A bank robbery used to be when a masked bandit walked into a bank and stuck a gun in the teller’s face and demanded money. No more! These days a bank robbery is anytime an unsuspecting citizen walks into a bank and deposits money, puts money into a CD, or requests a credit card from the bank.
The looting of the major banks was hardly an accident. This is a repetition of the S&L scandal of the late eighties which stunned most of us when that bunch of thieves made off with taxpayer money to the tune of 800 Billion dollars. Now this one is likely to cost us trillions with no end in sight. Congress was complicit. We need only look at the campaign contributions funneled to the two sackers in Congress to get the big picture.
The “bonuses” funneled to the AIG thieves has the stench of hush money all over it. Suppose these guys had been fired and suppose there had been the usual race to the court house to sing and suppose the public had found out how badly they were ripped off? John Stewart has suggested that the AIG perps should be pitch forked in the street.
Unfortunately this kind of greed-head mentality has percolated down to all the banks. There are other smaller robberies perpetrated on the public every day. Singly these are what Bertol Brecht called bread crumb sins. Aggregated, they amount to rip-offs costing the public millions.
There is a radio program out of Atlanta called the Clark Howard show. It is the only useful program on the local hate radio station, and Howard is forever railing at the theft and fraud committed by banks against their customers. Two recent encounters with banks, both of which brought my blood to the boil, illustrate this kind of theft. The first was with a large bank with which I have done business for over twenty years. Let’s call it the Muckup and Theft bank. Unfortunately this bank has changed hands twice over the years and each time the level of service collapsed. In the latest go round they imported executives whose purpose, no doubt, was to attempt to steal as much as possible from the customers. The previous manager whom I have known for years is apparently now a teller. I had a modest CD in bank which they rolled over at well under market rates after sending me a letter in which they clearly stated that they would notify me of the new rate before it went into effect. Needless to say they did not notify me, argued that the letter in plain English did not say what it says and refused to allow me to withdraw the money without penalty. My recourse was to find a new bank and I now wouldn’t walk across a parking lot to whizz on Muckup and Theft Bank if it was on fire.
The second incident was with Bunko America. I have had a credit card with them for ten or fifteen years. The card accumulates USAir frequent flyer miles. I recently got notice that my card had been “upgraded.” I am wise enough at this time to know that with the “upgrade” comes reams of fly- speck type designed to screw the consumer. When I got the new cards, I cut them up and called them to decline the “upgrade” and asked if they had a no fee card. I carefully explained that accumulating frequent flyer points on U.S. Air was a bit like shooting oneself in the foot, having spent too many days in airports after flight cancellations, delays and other screw ups. Well, yes, they said they had World Points no fee card and would roll the account over and send me new cards in a week or so. A week or so later, I wanted to use my credit card to purchase some small item on the internet and found that the security code had worn off. I called Bunko America back and explained that I needed the no fee cards. I also had to walk the person through the whole spiel again, which was a bloody waste of time. And when I tried to pin the person down as to when I would receive the cards I got a carload of bullshit and baffle gab. No problem they said. Then one morning shortly after this conversation, Bunko America’s s “World Class Customer Service” called me, and I wasted twenty or thirty minutes on the phone explaining why I had not activated the “upgraded” USAir card, and that I had switched to a no fee card. The bottom line it turned out was that Bunko America was going to insist on charging me for a card I didn’t want and no longer had any use for. I patiently went through the scenario again for Miss vacuous blonde of the month and then for some dickwad, frat-rat, weenie sucking supervisor, neither of whom understood the English language: I am not paying a fee. I do not want the USAir card. Got it? Apparently neither had the brains to get it.
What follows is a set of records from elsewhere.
/-- 04 R91, R92: ADD, SUB, MUL and the fused forms round the exact result once, by RM, lane by lane, in FP32 and BF16: a NaN operand or an invalid operation gives
the canonical NaN, infinities go as the exact arithmetic has them, an overflow goes by the mode, and a zero has the sign that the rules give it. -/
def Obligations.VectorFloatArithmeticRoundsOnce : Prop :=
  ∀ p ∈ floatForms, ∀ q ∈ vecFmts, ∀ (o : RRR) (s : State), s.f.cur.q = true → vecFormat o s = q.1 → NoMix s →
    PutsInFlight (p.1 o) s fun l => WritesGoverned o s l.wm ∧
      ∀ i, i < 16384 / q.2.w → ∃ a b c z, Stands q.1 (laneAt (vreg s o.a.toNat) q.2.w i).toNat a ∧ Stands q.1 (laneAt (vreg s o.b.toNat) q.2.w i).toNat b ∧
        Stands q.1 (laneAt (vreg s o.c.toNat) q.2.w i).toNat c ∧ p.2 (decide (o.rm = 3)) a b c z ∧ RoundedIs q.2 o.rm z (laneAt l.val q.2.w i).toNat

/-- 04 R93: MIN and MAX order values numerically, −0 below +0; a NaN yields to the other operand; ABS and NEG touch the sign bit alone. 04 R94: RCP, RSQ, EXP2 and
LOG2 are functions of the FP32 code, with the stated results and within the bounds, rounded once more for BF16; that the ulp of a bound is that of the exact value's
binade is the model's choice (log 8). 23 R369: GNORM. -/
def Obligations.FloatMinMaxAbsNeg : Prop :=
  (∀ q ∈ vecFmts, ∀ (o : RRR) (s : State), s.f.cur.q = true → vecFormat o s = q.1 → NoMix s →
    let a (i : Nat) : Nat := (laneAt (vreg s o.a.toNat) q.2.w i).toNat
    let b (i : Nat) : Nat := (laneAt (vreg s o.b.toNat) q.2.w i).toNat
    let lanes (i : Instr) (p : Nat → Nat → Prop) : Prop := PutsInFlight i s fun l => WritesGoverned o s l.wm ∧
      ∀ j, j < 16384 / q.2.w → p j (laneAt l.val q.2.w j).toNat
    lanes (.vMin o) (fun j => PickIs q.2 (· < ·) (a j) (b j)) ∧ lanes (.vMax o) (fun j => PickIs q.2 (· > ·) (a j) (b j)) ∧
    lanes (.vAbs o) (fun j r => r = a j % 2 ^ (q.2.w - 1)) ∧
    lanes (.neg o) (fun j r => r % 2 ^ (q.2.w - 1) = a j % 2 ^ (q.2.w - 1) ∧ r / 2 ^ (q.2.w - 1) = 1 - a j / 2 ^ (q.2.w - 1))) ∧
  (∀ p ∈ functionOps, ∃ f : Nat → Nat, (∀ x, x < 2 ^ 32 → p.2 x (f x)) ∧ ∀ (o : RRR) (s : State), s.f.cur.q = true → NoMix s →
    (vecFormat o s = 0 → PutsInFlight (p.1 o) s fun l => WritesGoverned o s l.wm ∧
      ∀ j, j < 512 → (laneAt l.val 32 j).toNat = f (laneAt (vreg s o.a.toNat) 32 j).toNat) ∧
    (vecFormat o s = 1 → PutsInFlight (p.1 o) s fun l => WritesGoverned o s l.wm ∧
      ∀ j, j < 1024 → ∃ z, Stands 0 (f ((laneAt (vreg s o.a.toNat) 16 j).toNat * 2 ^ 16)) z ∧ RoundedIs bf16 0 z (laneAt l.val 16 j).toNat)) ∧
  ∀ (o : RRR) (s : State), s.f.cur.q = true → NoMix s →
    let k := o.xop + 1
    let n := 512 / k
    let takes (i : Nat) : Bool := !o.me || (mreg s o.mkn).getLsbD i
    let governed (g : Nat) : Prop := ∃ i, i < k ∧ takes (g * k + i) = true
    PutsInFlight (.gnorm o) s fun l => (∀ j, j < 16384 → l.wm.getLsbD j = (decide (j / 32 < n * k) && takes (j / 32))) ∧
      ∃ (nan zero : Nat → Prop) (b : BitVec 4), l.sticky = some b ∧
        (∀ g, g < n → governed g → GroupIs o.rm k (fun i => (laneAt (vreg s o.a.toNat) 32 (g * k + i)).toNat)
          (fun i => (laneAt l.val 32 (g * k + i)).toNat) (nan g) (zero g)) ∧
        ∀ i, i < 4 → (b.getLsbD i = true ↔ ∃ g, g < n ∧ governed g ∧ (i = 0 ∧ nan g ∨ i = 1 ∧ zero g))

/-- 04 R96: MOVV, IOTA, BCST, PERM and SELV. -/
def Obligations.VectorMovesAndSelections : Prop :=
  ∀ (o : RRR) (s : State), s.f.cur.q = true → NoMix s →
    let a (i : Nat) : BitVec 32 := laneAt (vreg s o.a.toNat) 32 i
    let b (i : Nat) : BitVec 32 := laneAt (vreg s o.b.toNat) 32 i
    let x := (opS s o.a.toNat).toNat
    let elements (i : Instr) (f : Nat → BitVec 32) : Prop :=
      PutsInFlight i s fun l => WritesGoverned o s l.wm ∧ ∀ j, j < 512 → laneAt l.val 32 j = f j
    elements (.movv o) a ∧ elements (.iota o) (fun i => BitVec.ofNat 32 (x % 2 ^ 32 + i)) ∧
    elements (.perm o) (fun i => a ((b i).toNat % 512)) ∧
    elements (.selv o) (fun i => if (mreg s o.c.toNat).getLsbD i then a i else b i) ∧
    ∀ w, (vecFormat o s, w) ∈ [(0, 32), (8, 32), (1, 16), (2, 16), (7, 16), (3, 8), (4, 8), (6, 8), (5, 4)] →
      PutsInFlight (.bcst o) s fun l => WritesGoverned o s l.wm ∧ ∀ j, j < 16384 / w → (laneAt l.val w j).toNat = x % 2 ^ w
They both insisted that because of the terms and conditions of the original card they could and would charge me the as yet undetermined fee.
Aside from the fact that I spent an hour and a half to two hours on the phone screwing around with Denny Dimwit and his cohorts at Bunko America, it is likely that they will lose a loyal and long standing customer, although when I called the Customer Service number on the letter they sent me confirming the changes I requested, the guy I got on the phone was civil and promised me that the change over would go smoothly. We will see if that is the case or if they try to rob me.
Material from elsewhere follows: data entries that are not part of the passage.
-- ==== Sys2Proof/Laws/State.lean ====
section
/-! SUPPORT. What each update of the state leaves as it was: one lemma per update and part of the state. -/

namespace Sys2Proof.Machine
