/-! ### Waits that end, marks, engines at work -/

/-- A slot at the head of its queue that has waited since TICK 0, at BSN 5. -/
def qsl (k : Nat) (i : Instr) : QSlot := ⟨k, i, true, [], [], none, 0, none, false⟩
def qen (k : Nat) (i : Instr) : QEntry := ⟨5, 0, false, [], 0, [qsl k i]⟩
def wt (k : Nat) (i : Instr) : State :=
  { sg with
      tick := 0x10000000
      f := { sg.f with
        qs := (if k = 7 then { Queues.empty with sy := [qen 7 i] } else { Queues.empty with mem := [qen 4 i] })
        waits := [⟨k, 5, 0⟩] } }
/-- WaitsEndAndFlagWordsArrive: a load, a bobbin, a POPW, TWAIT, TJOIN, DRAIN, EVWAIT and BAR at the head, with what they wait for. -/
theorem test_meets_waits :
    (HeadHasWaited (wt 4 (.ldW ⟨3, 6, 0, 0, 0⟩)) (qen 4 (.ldW ⟨3, 6, 0, 0, 0⟩)) (qsl 4 (.ldW ⟨3, 6, 0, 0, 0⟩)) 0 ∧
      (memAddrs ⟨3, 6, 0, 0, 0⟩ false (withSlot (wt 4 (.ldW ⟨3, 6, 0, 0, 0⟩)) (qen 4 (.ldW ⟨3, 6, 0, 0, 0⟩)) (qsl 4 (.ldW ⟨3, 6, 0, 0, 0⟩)))).1 = [0x100] ∧
      ∀ b, b < 4 → waitsOn (wt 4 (.ldW ⟨3, 6, 0, 0, 0⟩)) (0x100 + b) = false) ∧
    (stream (wt 4 (.popw ⟨3, 2, 0, 0, 0⟩)) 2 = [] ∧ 1048576 ≤ ((wt 4 (.popw ⟨3, 2, 0, 0, 0⟩)).tick - 0).toNat) ∧
    (headSlot (wt 7 (.twait ⟨10, 1, 3, 0, 0, 0⟩)) 7 = some (qen 7 (.twait ⟨10, 1, 3, 0, 0, 0⟩), qsl 7 (.twait ⟨10, 1, 3, 0, 0, 0⟩)) ∧
      waitSince (wt 7 (.twait ⟨10, 1, 3, 0, 0, 0⟩)) 7 5 = some 0) ∧
    TokensReady (withSlot (wt 7 (.twait ⟨10, 1, 3, 0, 0, 0⟩)) (qen 7 (.twait ⟨10, 1, 3, 0, 0, 0⟩)) (qsl 7 (.twait ⟨10, 1, 3, 0, 0, 0⟩))) [3] ∧
    (drainReady (wt 7 (.drain ⟨10, 0, 0, 0, 0, 0⟩)) = true ∧
      drainReady { wt 7 (.drain ⟨10, 0, 0, 0, 0, 0⟩) with f := { (wt 7 (.drain ⟨10, 0, 0, 0, 0, 0⟩)).f with unacked := [⟨3, 8, 0⟩] } } = false ∧
      4194304 ≤ ((wt 7 (.drain ⟨10, 0, 0, 0, 0, 0⟩)).tick - 0).toNat) := by
  refine ⟨⟨by unfold HeadHasWaited; decide +kernel, by decide +kernel, by decide +kernel⟩, by decide +kernel, by decide +kernel,
    ⟨by decide +kernel, by decide +kernel⟩, by decide +kernel⟩
theorem test_meets_waits_sync : let o : SYN := ⟨(200 <<< 16) + (11 <<< 10) + 1⟩
    (opS (wt 7 (.evwait o)) 11).toNat ≤ (ec { wt 7 (.evwait o) with c := { sg.c with ecs := [(200, 1)] } } 200).toNat ∧
    (¬(opS (wt 7 (.evwait o)) 11).toNat ≤ (ec (wt 7 (.evwait o)) 200).toNat ∧ o.f 9 0 ≠ 0 ∧ 65536 * o.f 9 0 ≤ ((wt 7 (.evwait o)).tick - 0).toNat) ∧
    (barrierSet sg 1 = [(0, 0)] ∧ 1 ≤ arrivedOf { sg with l := { sg.l with barArrived := [(1, 0, 0, 1)] } } 1 (0, 0)) := by decide +kernel
/-- A barrier arrival of the kernel's other core; FLAG words of this core and of another die, sent, arrived and ready to be written. -/
def fm (die : Coord) : FlagMsg := ⟨0x100, 0, 9, 0, die, 0, 4, []⟩
def fc : Cmd := ⟨0, .sync, 7, 2, 0, .flag 4 0x100, 10, 23, [], none, none, true, none, none, none, none, Xfer.none⟩
def sf : State := { grp two with
  l := { st.l with sentFlags := [fm 0], flags := [fm 0] }, e := { st.e with cmds := [fc] }, f := { (grp two).f with unacked := [⟨7, 8, 0⟩] } }
theorem test_meets_flag_words :
    (running sf = true ∧ ((0 : Coord), (1 : BitVec 6)) ∈ barrierSet sf 2 ∧ (1 : BitVec 6) ≠ sf.x.coreid) ∧
    (fm 0 ∈ sf.l.sentFlags ∧ (fm 0).die = sf.l.coord ∧ (fm 0).core = sf.x.coreid ∧ (fm 0).addr < iaBase ∧ inGoneWindow sf (fm 0).addr = false) ∧
    ((fm 1).die ≠ sf.l.coord ∧ homeOf sf (fm 1).addr = sf.l.coord) ∧
    (sf.l.flags = fm 0 :: [] ∧ sf.m.reqs = [] ∧ fc.xf.segs = [] ∧
      (sf.e.cmds.find? fun c => match c.work with | .flag id _ => decide (id = (fm 0).id) | _ => false) = some fc) ∧
    sf.l.sentFlags = fm 0 :: [] ∧ (∀ p ∈ sf.l.ports, ∀ x ∈ p.2.cord ++ p.2.cordBack, x.msg ≠ .flag (fm 0)) ∧
    ((fm 1).cnt ≤ performedOf sf (fm 1).die (fm 1).core) ∧ (∃ u ∈ sf.f.unacked, u.id = 7) ∧
    (∀ m ∈ sf.l.sentFlags ++ sf.l.flags, m.id = 7 → m.die ≠ sf.l.coord ∨ m.core ≠ sf.x.coreid) ∧ (∀ r ∈ sf.m.reqs, r.id ≠ 7) ∧
    (flagAhead sf 5 0x100 8 = true ∧ unitParts sf false 0x100 8 = some [⟨0, 0x100, .own 0x100, 8⟩]) ∧ flagAhead sg 5 0x100 8 = false := by decide
/-- MarksInterruptsAndPreemption: the front end that marks, lands, has landed, exits; a branch to commit; a realign bundle at the head of every queue;
a cause that waits; an expired watchdog; the draw above and below the limit; a kernel that is asked to give way, and one that did not land. -/
def fe (f : Fe) : State := { st with f := { st.f with fe := f } }
def rl : State := { st with f := { st.f with qs :=
  let e : QEntry := ⟨5, 0, true, [], 0, []⟩
  ⟨[e], [e], [e], [e], [e], [e]⟩ } }
def rn : Run := ⟨1, 0, ⟨0, 0, 0, 0, none, 0, 0⟩, [], st.kn, 0, [0], 0, 0, true, false, false, none, 0, [], []⟩
def ask : State := { fe .landed with c := { st.c with runs := [{ rn with asked := some 0 }] } }
def cmt : State := let s := grp { two with resKept := some true }
  { s with f := { s.f with ahead := some ⟨2, 0, 0, true⟩ } }
theorem test_meets_marks :
    ((fe .marking).f.rbFaults = [] ∧ markComplete (fe .marking) = true ∧ markReady (fe .landing) = true ∧ (fe .marking).f.ahead = none ∧ (fe .landing).f.fe = .landing) ∧
    ((cmt.f.groups.get 2).resKept = some true ∧ commitReady cmt = true) ∧
    (∀ q ∈ allQueues, getQ rl q = ⟨5, 0, true, [], 0, []⟩ :: []) ∧ rl.f.realigned ≤ 5 ∧
    (∀ p ∈ [(0x33, 0), (0x06, 0)], ({ st.f with asyncs := [p] } : Seq).asyncs = [p]) ∧ (0x06 ∈ [0x38, 0x06, 0x30, 0x31, 0x37] ∧ drained st = true) := by decide
theorem test_meets_interrupts :
    (running st = true ∧ ({ st with x := { st.x with wdog := 100 }, tick := 100 } : State).x.wdog.toNat ≤ ((100 : W64) - st.f.wcount).toNat) ∧
    (exitReady (fe (.exiting .ok)) .ok = true ∧ (fe (.exiting .ok)).f.rbFaults = []) ∧
    (st.c.thr = false ∧ st.c.limit.toNat < (601 : BitVec 16).toNat ∧ ({ st.c with thr := true } : Cp).thr = true ∧ (599 : BitVec 16).toNat < st.c.limit.toNat) ∧
    (rn.here = true ∧ rn.suspended = false ∧ rn.killed = false ∧ ask.f.fe = .landed ∧ tokensDone ask = true ∧ mayAsk ask rn = true) ∧
    8000000 ≤ ((0x10000000 : W64) - 0).toNat := by decide +kernel
/-- EngineCommandsStartAndComplete: a command that waits, one whose token was errored, a timed one that is due. -/
def cm (w : Work) (act : Bool) (t : Option W64) : Cmd := ⟨0, .copy, 6, 2, 0, w, 10, 22, [(3, 16)], none, t, act, none, none, none, none, Xfer.none⟩
def sw (c : Cmd) (t : Token) : State := { se with e := { se.e with cmds := [c] }, r := { se.r with tok := [(3, t)] }, tick := 50 }
theorem test_meets_commands :
    (((sw (cm .null false none) Token.fresh).e.cmds.map Cmd.id).Nodup ∧ needsDone (sw (cm .null false none) Token.fresh) [(3, 16)] = true ∧
      tokenDone (sw (cm .null false none) Token.fresh) 10 22 = true ∧ earlierDone (sw (cm .null false none) Token.fresh) 2 = true ∧
      enginesOf (cm .null false none) = [.copy] ∧
      (sw (cm .null false none) Token.fresh).e.cmds.find? (fun x => (enginesOf x).contains .copy && !x.active && x.time.isNone) = some (cm .null false none) ∧
      sourcesOf (sw (cm .null false none) Token.fresh) (cm .null false none) = [] ∧ firstErr (sw (cm .null false none) Token.fresh) [(3, 16)] = none) ∧
    firstErr (sw (cm .null false none) ⟨[], [⟨8, 0x16, 0x100, false, none, none⟩]⟩) [(3, 16)] = some ⟨8, 0x16, 0x100, false, none, none⟩ ∧
    ((sw (cm .null false (some 50)) Token.fresh).e.cmds.filter fun x => !x.active && x.time.isSome) = [cm .null false (some 50)] := by decide +kernel
/-- A piece of the own scratchpad; a copy of 32 bytes from 0x1000 to 0x2000 that has its source to read, and one that has read it and has its sector to write. -/
def pc (k n : Nat) : Piece := ⟨0, 0, BitVec.ofNat 64 k, k, n⟩
def cpw : Work := .copy (.runs [pc 0x1000 32]) (.runs [pc 0x2000 32]) 32 32 1 0 0
def sx (w : Work) (x : Xfer) : State := sw { cm w true none with xf := x } Token.fresh
theorem test_meets_accesses :
    (isDim cpw = false ∧ (engActs (sx cpw { Xfer.none with reads := [⟨pc 0x1000 32, none⟩] }))[0]? = some (0, .read 0) ∧ badIn se 0x1000 32 = none) ∧
    ((engActs (sx cpw { Xfer.none with segs := [[⟨0, [pc 0x2000 32], none, false, []⟩]] }))[1]? = some (0, .write 0) ∧
      gotRun { Xfer.none with got := [(pc 0x1000 32, List.replicate 32 7)] } 0 0 32 = some (List.replicate 32 7)) ∧
    ∀ x ∈ [pc 0x1000 32], ∀ y ∈ [pc 0x2000 32], x.key + x.len ≤ y.key ∨ y.key + y.len ≤ x.key := by decide +kernel
/-- Commands whose transfer is done: a table, a knot set, a row of a slot, and a copy that has stopped at a fault. -/
theorem test_meets_work :
    (∀ w ∈ [Work.null, .cbld 2 (pc 0x100 256), .knld 1 (pc 0x100 16), .fillO 9 3 [pc 0x2000 128], cpw],
      (sx w Xfer.none).e.cmds[0]? = some (cm w true none) ∧ (sx w Xfer.none).e.sent = []) ∧
    (∀ n ∈ [16, 128, 256], gotRun { Xfer.none with got := [(pc 0x100 n, List.replicate n 7)] } 0 0 n = some (List.replicate n 7)) ∧
    readersDone se 2 .o 9 = true ∧ (∀ g ∈ ({ Xfer.none with got := [(pc 0x100 128, List.replicate 128 7)] } : Xfer).got, g.1.run < 1) ∧
    (hasDest cpw = true ∧ ({ Xfer.none with stop := some (0, 0x13, 0x1000) } : Xfer).stop = some (0, 0x13, 0x1000)) := by decide +kernel
/-- CollectiveMessagesAndTimeouts: a branch that waits, has contributed and runs ahead on what is agreed and on what is not; the partner's part; a group that
breaks; an expired count; counts that stop and start. -/
def wai : Group := { two with wait := true, contributed := true, gdim := 1, gcore := 1, since := 0, pred := true, any := true }
theorem test_meets_collective :
    (running (grp wai) = true ∧ (grp wai).kn.members.getLsbD 2 = true ∧ wai.broken = false ∧ wai.contributed = true ∧ (wai.gcore.getLsbD 0 = true)) ∧
    (({ (grp wai).f with ahead := some ⟨2, 0, 0, false⟩ } : Seq).ahead = some ⟨2, 0, 0, false⟩) ∧
    (∀ i, i < 15 → wai.gdim.getLsbD i = decide (i = 0)) ∧ wai.gcore = 1#64 <<< (grp wai).x.coreid.toNat ∧
    ({ (grp wai).l with partials := [⟨⟨0, 0, 2, 1, 1⟩, 0, true, [(0, true)], [], [0]⟩] } : Fab).partials =
      [⟨groupId (grp wai) 2, wai.seq, true, [((grp wai).x.coreid, true)], [], [0]⟩] ∧
    (canResult wai true = true ∧ cbtoExpired (grp wai) 2 = false ∧ wai.pred = true ∧ wai.any = true ∧ canResult { wai with pred := false } false = true ∧
      cbtoExpired { grp wai with x := { (grp wai).x with cbto := 10 }, tick := 50 } 2 = true) ∧
    (wai.stopped = 0 ∧ ({ (grp wai).x with cbto := 10 } : Spec).cbto ≠ 0 ∧ (10 : BitVec 32).toNat ≤ ((50 : W64) - wai.since).toNat ∧
      ∀ h, h < 2 → ((grp wai).f.groups.get h).wait = false) ∧ 0 < ({ wai with stopped := 1 } : Group).stopped := by decide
I promised Bunko America, who by the way is taking billions of Taxpayer bailout money while it attempts to run these scams and thefts against the public, that if they charged me a card fee I would pursue a fraud complaint against them with the Maryland Attorney General’s office.
Hooray for Clark Howard. The American public has had it with this kind of theft. As for AIG, when John Stewart said we ought to pitch fork them in the street, I think he got it just right.